● **Exercise instructions**
Lines below that include "reads" are the answer; copy each one.

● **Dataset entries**
___

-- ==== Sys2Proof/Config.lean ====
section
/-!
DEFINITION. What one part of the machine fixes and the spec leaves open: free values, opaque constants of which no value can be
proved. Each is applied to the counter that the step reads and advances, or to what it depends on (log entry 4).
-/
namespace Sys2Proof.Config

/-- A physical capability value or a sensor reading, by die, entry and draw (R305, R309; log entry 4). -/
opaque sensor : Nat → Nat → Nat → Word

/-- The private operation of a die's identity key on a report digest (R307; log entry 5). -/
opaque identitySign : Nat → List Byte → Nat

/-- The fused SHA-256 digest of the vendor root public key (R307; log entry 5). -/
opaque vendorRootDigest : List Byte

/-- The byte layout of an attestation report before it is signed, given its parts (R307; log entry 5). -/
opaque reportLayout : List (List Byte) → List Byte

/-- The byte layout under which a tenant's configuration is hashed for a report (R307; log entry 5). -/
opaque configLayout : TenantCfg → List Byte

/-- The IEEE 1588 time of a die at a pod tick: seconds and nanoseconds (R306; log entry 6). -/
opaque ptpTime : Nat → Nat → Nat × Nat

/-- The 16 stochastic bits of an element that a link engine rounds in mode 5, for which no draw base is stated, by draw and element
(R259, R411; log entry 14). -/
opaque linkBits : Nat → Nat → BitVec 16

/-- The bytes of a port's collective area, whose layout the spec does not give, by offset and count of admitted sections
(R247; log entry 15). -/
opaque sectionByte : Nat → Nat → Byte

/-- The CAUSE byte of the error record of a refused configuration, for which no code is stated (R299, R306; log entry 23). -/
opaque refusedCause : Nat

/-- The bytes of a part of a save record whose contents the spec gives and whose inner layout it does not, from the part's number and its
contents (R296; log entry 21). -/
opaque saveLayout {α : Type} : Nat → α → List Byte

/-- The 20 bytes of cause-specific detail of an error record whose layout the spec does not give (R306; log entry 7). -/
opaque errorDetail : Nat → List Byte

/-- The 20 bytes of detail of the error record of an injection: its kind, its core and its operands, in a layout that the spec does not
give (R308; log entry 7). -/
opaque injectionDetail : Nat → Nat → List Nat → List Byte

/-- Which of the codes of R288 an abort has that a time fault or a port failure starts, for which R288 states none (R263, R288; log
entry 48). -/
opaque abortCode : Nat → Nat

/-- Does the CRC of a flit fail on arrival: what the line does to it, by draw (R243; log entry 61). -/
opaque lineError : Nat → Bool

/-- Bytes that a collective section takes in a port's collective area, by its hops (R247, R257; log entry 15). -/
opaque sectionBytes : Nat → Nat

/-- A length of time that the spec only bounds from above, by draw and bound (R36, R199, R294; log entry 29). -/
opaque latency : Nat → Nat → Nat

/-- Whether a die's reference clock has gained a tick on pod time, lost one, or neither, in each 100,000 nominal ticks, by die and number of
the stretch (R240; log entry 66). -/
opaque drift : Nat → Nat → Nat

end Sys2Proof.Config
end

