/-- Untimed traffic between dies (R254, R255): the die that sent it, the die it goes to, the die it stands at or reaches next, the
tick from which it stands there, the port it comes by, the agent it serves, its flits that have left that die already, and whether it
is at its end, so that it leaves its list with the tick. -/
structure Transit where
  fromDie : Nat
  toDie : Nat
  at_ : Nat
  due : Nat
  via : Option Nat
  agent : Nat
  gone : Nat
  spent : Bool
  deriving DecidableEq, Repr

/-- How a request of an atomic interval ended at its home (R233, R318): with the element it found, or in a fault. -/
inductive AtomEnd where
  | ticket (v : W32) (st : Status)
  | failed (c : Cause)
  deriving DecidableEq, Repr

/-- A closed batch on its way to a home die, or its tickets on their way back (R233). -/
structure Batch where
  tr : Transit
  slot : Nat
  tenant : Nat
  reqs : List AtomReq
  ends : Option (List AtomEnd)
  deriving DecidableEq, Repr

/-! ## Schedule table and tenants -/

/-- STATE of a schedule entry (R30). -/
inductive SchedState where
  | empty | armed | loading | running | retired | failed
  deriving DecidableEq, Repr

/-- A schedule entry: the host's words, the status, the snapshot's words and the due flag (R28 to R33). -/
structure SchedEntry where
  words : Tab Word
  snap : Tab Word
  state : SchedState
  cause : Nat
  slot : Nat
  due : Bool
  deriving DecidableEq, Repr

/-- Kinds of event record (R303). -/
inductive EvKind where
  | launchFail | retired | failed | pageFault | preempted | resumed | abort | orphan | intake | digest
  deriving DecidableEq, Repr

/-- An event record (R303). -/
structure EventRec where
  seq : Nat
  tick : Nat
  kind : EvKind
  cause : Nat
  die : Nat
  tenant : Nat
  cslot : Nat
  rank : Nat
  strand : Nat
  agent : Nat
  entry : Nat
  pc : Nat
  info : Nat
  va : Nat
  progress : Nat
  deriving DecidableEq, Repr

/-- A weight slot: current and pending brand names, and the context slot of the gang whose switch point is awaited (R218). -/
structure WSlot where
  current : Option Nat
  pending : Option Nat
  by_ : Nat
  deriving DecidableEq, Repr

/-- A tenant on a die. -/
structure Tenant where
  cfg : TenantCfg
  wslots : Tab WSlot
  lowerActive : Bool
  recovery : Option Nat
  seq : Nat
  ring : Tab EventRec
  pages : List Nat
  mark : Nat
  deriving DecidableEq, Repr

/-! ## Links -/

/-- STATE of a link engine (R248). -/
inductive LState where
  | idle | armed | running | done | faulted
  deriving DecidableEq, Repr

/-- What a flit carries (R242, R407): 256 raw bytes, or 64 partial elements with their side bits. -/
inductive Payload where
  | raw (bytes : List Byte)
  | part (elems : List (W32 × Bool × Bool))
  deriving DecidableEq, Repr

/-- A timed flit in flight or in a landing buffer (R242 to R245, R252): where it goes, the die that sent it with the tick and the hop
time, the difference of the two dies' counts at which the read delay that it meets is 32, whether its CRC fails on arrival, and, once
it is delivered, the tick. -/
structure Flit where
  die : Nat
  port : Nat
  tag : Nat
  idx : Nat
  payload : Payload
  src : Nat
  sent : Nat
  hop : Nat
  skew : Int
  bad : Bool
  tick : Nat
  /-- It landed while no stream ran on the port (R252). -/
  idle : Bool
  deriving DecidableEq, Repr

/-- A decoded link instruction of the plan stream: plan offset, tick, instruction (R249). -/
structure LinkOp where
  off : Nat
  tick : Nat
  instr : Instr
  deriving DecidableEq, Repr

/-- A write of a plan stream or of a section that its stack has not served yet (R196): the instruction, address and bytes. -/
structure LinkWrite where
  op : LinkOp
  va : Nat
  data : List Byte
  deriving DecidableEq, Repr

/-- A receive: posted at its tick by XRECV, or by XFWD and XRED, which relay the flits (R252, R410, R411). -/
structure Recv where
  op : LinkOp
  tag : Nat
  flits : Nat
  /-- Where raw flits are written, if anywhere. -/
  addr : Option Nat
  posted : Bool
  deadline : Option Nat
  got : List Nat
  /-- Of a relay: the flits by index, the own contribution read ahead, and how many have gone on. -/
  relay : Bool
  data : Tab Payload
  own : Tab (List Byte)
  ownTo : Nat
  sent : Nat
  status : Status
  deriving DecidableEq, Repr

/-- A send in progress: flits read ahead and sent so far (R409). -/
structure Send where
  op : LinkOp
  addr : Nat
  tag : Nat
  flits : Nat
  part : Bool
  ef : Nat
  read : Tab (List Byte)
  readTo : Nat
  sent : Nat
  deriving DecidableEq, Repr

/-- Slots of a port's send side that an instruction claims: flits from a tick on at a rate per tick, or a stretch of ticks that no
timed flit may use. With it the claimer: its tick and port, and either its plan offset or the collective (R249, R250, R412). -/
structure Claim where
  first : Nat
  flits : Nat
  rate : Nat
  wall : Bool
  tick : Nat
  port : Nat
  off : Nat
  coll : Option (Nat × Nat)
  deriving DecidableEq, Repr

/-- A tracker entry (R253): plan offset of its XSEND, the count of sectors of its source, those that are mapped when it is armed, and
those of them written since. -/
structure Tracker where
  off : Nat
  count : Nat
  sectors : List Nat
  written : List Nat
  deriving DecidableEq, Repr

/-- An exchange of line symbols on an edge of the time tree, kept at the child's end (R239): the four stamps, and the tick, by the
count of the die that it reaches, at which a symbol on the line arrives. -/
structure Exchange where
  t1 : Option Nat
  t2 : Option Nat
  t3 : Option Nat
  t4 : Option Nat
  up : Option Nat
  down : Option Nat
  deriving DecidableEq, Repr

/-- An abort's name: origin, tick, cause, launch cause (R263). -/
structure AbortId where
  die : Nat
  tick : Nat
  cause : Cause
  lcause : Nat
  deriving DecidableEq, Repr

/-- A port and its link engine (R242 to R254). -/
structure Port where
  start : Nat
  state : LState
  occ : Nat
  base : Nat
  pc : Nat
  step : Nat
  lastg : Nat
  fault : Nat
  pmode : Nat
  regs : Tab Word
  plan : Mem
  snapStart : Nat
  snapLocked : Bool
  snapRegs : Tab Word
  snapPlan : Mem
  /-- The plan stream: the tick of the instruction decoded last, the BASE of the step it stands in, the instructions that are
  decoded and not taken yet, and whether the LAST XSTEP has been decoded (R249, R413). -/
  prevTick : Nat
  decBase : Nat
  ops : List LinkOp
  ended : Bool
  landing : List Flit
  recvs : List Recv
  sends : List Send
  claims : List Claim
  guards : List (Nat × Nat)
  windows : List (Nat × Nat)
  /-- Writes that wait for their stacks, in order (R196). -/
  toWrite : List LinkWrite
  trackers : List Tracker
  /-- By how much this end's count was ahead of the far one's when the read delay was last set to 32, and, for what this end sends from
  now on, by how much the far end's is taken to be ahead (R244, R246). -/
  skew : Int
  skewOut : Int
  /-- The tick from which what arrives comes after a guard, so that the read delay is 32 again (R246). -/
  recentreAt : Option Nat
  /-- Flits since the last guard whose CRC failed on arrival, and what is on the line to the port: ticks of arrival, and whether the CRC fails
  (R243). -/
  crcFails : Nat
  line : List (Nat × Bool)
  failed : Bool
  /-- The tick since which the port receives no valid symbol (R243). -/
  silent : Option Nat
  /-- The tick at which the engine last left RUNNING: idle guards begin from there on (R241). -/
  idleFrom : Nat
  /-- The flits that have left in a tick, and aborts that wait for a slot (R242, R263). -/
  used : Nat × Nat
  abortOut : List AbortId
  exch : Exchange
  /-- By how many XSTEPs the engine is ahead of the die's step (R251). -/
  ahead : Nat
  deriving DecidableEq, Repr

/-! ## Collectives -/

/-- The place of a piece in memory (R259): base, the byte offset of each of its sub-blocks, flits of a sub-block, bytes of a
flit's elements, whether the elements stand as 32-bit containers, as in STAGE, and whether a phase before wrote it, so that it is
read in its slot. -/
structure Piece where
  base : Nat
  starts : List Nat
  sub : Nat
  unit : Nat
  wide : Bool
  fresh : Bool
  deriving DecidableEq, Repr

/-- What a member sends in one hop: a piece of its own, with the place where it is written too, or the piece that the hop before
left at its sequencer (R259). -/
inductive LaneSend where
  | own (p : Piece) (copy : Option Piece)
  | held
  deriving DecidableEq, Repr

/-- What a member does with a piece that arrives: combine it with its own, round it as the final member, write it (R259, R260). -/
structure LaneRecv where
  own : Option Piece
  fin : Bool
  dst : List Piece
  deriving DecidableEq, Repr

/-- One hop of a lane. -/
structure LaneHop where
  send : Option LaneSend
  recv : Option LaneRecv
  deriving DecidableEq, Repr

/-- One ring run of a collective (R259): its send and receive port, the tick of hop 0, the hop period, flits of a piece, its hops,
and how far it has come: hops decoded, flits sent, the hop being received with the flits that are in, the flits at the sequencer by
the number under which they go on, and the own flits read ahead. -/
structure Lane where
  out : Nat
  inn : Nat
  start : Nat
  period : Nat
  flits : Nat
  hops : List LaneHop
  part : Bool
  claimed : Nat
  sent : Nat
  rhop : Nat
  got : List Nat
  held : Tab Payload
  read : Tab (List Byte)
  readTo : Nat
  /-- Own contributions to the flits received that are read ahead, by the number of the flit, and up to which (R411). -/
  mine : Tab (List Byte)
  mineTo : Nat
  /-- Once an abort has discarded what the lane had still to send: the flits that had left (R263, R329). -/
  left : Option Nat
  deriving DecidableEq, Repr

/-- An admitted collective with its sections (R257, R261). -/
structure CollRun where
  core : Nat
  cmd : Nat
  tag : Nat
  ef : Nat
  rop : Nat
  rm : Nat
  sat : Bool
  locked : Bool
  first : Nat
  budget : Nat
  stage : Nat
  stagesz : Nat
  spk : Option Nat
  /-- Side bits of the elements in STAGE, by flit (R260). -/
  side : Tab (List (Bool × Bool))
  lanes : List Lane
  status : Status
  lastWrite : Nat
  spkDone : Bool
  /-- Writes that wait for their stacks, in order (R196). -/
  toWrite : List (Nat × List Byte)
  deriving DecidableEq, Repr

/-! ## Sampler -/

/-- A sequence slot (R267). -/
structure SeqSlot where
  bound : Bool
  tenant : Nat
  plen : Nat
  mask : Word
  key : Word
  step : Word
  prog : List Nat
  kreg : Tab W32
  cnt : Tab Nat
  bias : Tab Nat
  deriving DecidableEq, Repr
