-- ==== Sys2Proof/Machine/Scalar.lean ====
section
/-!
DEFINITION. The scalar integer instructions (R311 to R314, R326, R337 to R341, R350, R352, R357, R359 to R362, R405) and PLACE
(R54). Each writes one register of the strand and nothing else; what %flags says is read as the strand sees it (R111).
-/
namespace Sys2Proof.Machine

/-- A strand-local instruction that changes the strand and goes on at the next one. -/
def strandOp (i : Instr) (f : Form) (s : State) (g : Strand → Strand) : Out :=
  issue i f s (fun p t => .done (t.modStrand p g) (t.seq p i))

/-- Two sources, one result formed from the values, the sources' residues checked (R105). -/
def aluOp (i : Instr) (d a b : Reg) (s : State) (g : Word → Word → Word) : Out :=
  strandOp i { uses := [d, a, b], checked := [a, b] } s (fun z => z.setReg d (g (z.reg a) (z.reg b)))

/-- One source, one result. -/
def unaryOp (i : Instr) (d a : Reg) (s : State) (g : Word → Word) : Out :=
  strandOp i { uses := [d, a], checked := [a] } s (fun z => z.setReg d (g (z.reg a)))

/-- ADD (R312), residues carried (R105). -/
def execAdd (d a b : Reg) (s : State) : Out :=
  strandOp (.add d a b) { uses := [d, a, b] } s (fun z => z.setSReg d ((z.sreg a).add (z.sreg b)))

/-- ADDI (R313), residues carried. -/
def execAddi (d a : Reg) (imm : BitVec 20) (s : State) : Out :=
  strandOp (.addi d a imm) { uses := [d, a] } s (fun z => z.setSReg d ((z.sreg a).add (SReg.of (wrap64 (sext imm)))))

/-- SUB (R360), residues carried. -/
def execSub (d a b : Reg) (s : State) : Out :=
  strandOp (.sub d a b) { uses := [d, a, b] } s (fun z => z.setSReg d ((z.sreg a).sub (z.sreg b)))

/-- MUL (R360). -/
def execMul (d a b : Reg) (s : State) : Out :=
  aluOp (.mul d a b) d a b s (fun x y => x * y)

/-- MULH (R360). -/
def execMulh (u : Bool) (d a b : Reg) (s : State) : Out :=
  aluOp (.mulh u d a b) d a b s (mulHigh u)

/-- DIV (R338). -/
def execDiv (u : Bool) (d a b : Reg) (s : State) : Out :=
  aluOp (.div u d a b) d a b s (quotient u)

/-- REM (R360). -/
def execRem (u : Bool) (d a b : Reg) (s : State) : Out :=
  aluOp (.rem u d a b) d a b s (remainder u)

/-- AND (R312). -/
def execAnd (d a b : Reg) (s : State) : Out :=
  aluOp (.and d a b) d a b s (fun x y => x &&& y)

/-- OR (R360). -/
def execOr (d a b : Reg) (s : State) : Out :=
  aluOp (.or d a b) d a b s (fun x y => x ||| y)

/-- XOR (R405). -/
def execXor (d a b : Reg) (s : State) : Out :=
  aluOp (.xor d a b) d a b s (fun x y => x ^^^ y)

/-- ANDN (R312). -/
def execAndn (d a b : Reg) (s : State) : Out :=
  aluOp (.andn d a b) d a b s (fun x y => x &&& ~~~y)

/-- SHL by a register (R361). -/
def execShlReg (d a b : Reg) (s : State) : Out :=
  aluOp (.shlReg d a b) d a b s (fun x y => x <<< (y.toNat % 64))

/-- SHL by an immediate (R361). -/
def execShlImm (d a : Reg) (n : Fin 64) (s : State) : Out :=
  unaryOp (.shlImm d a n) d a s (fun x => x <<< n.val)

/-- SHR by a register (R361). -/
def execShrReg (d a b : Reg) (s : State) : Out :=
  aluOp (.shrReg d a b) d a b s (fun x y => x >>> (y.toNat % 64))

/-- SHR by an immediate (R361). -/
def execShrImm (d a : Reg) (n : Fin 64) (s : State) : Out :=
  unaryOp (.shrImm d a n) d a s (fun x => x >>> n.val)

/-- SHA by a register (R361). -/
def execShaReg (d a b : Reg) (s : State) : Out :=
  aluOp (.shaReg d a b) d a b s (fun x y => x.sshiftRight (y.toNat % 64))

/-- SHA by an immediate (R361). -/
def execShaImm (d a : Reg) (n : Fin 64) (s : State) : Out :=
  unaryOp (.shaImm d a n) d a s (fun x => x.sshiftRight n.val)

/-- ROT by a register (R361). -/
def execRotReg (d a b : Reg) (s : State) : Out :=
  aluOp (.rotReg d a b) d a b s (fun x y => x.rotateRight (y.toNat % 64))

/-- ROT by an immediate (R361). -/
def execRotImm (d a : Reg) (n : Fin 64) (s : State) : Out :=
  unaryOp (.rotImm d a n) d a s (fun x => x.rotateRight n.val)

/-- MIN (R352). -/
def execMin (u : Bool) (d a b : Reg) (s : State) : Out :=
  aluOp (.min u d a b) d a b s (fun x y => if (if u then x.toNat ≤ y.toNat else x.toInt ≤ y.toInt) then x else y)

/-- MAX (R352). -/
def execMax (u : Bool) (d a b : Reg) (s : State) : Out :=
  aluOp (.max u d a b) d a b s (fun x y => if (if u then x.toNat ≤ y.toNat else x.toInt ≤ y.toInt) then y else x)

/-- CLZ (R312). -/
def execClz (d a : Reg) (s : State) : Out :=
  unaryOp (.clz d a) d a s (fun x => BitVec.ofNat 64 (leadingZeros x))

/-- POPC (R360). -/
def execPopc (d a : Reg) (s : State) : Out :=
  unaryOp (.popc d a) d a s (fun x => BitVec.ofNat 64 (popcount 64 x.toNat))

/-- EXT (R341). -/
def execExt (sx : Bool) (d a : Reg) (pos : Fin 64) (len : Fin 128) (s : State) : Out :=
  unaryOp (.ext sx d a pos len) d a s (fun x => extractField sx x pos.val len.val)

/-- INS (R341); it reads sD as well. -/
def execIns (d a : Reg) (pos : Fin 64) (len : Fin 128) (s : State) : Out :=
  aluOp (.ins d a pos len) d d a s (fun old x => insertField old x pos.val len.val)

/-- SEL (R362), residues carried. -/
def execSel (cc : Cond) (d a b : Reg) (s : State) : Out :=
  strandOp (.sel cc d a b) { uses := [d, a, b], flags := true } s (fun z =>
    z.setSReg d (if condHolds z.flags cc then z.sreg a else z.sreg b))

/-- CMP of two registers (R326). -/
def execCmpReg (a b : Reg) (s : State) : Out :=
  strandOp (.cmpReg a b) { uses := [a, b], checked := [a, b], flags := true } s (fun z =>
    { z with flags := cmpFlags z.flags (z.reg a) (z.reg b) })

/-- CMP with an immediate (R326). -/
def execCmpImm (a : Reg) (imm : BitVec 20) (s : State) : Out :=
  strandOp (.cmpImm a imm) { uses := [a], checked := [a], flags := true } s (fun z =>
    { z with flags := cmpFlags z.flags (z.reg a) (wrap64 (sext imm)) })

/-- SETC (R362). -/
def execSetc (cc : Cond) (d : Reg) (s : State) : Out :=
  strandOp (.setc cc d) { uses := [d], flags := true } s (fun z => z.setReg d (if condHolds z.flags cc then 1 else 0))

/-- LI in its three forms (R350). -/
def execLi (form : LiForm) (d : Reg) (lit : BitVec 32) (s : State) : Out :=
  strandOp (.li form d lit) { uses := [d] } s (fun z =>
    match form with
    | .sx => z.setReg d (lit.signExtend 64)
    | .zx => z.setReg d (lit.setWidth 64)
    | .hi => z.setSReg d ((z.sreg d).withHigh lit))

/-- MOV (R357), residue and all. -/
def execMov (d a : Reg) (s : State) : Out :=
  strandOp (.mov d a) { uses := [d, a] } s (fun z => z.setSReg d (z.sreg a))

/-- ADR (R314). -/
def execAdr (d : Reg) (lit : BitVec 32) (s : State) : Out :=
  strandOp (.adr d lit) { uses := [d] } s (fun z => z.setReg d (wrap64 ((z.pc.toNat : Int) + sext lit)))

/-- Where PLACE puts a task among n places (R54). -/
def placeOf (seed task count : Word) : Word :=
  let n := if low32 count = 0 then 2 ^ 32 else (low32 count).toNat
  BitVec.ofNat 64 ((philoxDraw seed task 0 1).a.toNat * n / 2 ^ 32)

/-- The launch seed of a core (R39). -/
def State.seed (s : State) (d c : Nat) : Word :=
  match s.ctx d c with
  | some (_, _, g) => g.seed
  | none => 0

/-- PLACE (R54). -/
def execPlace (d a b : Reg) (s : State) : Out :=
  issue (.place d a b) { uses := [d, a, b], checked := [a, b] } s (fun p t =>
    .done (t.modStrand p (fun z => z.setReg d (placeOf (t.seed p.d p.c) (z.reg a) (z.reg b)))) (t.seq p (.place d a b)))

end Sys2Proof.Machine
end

___

● **Result**
proved. Each is applied to the counter that the step reads and advances, or to what it depends on (log entry 4).
/-- INS (R341); it reads sD as well. -/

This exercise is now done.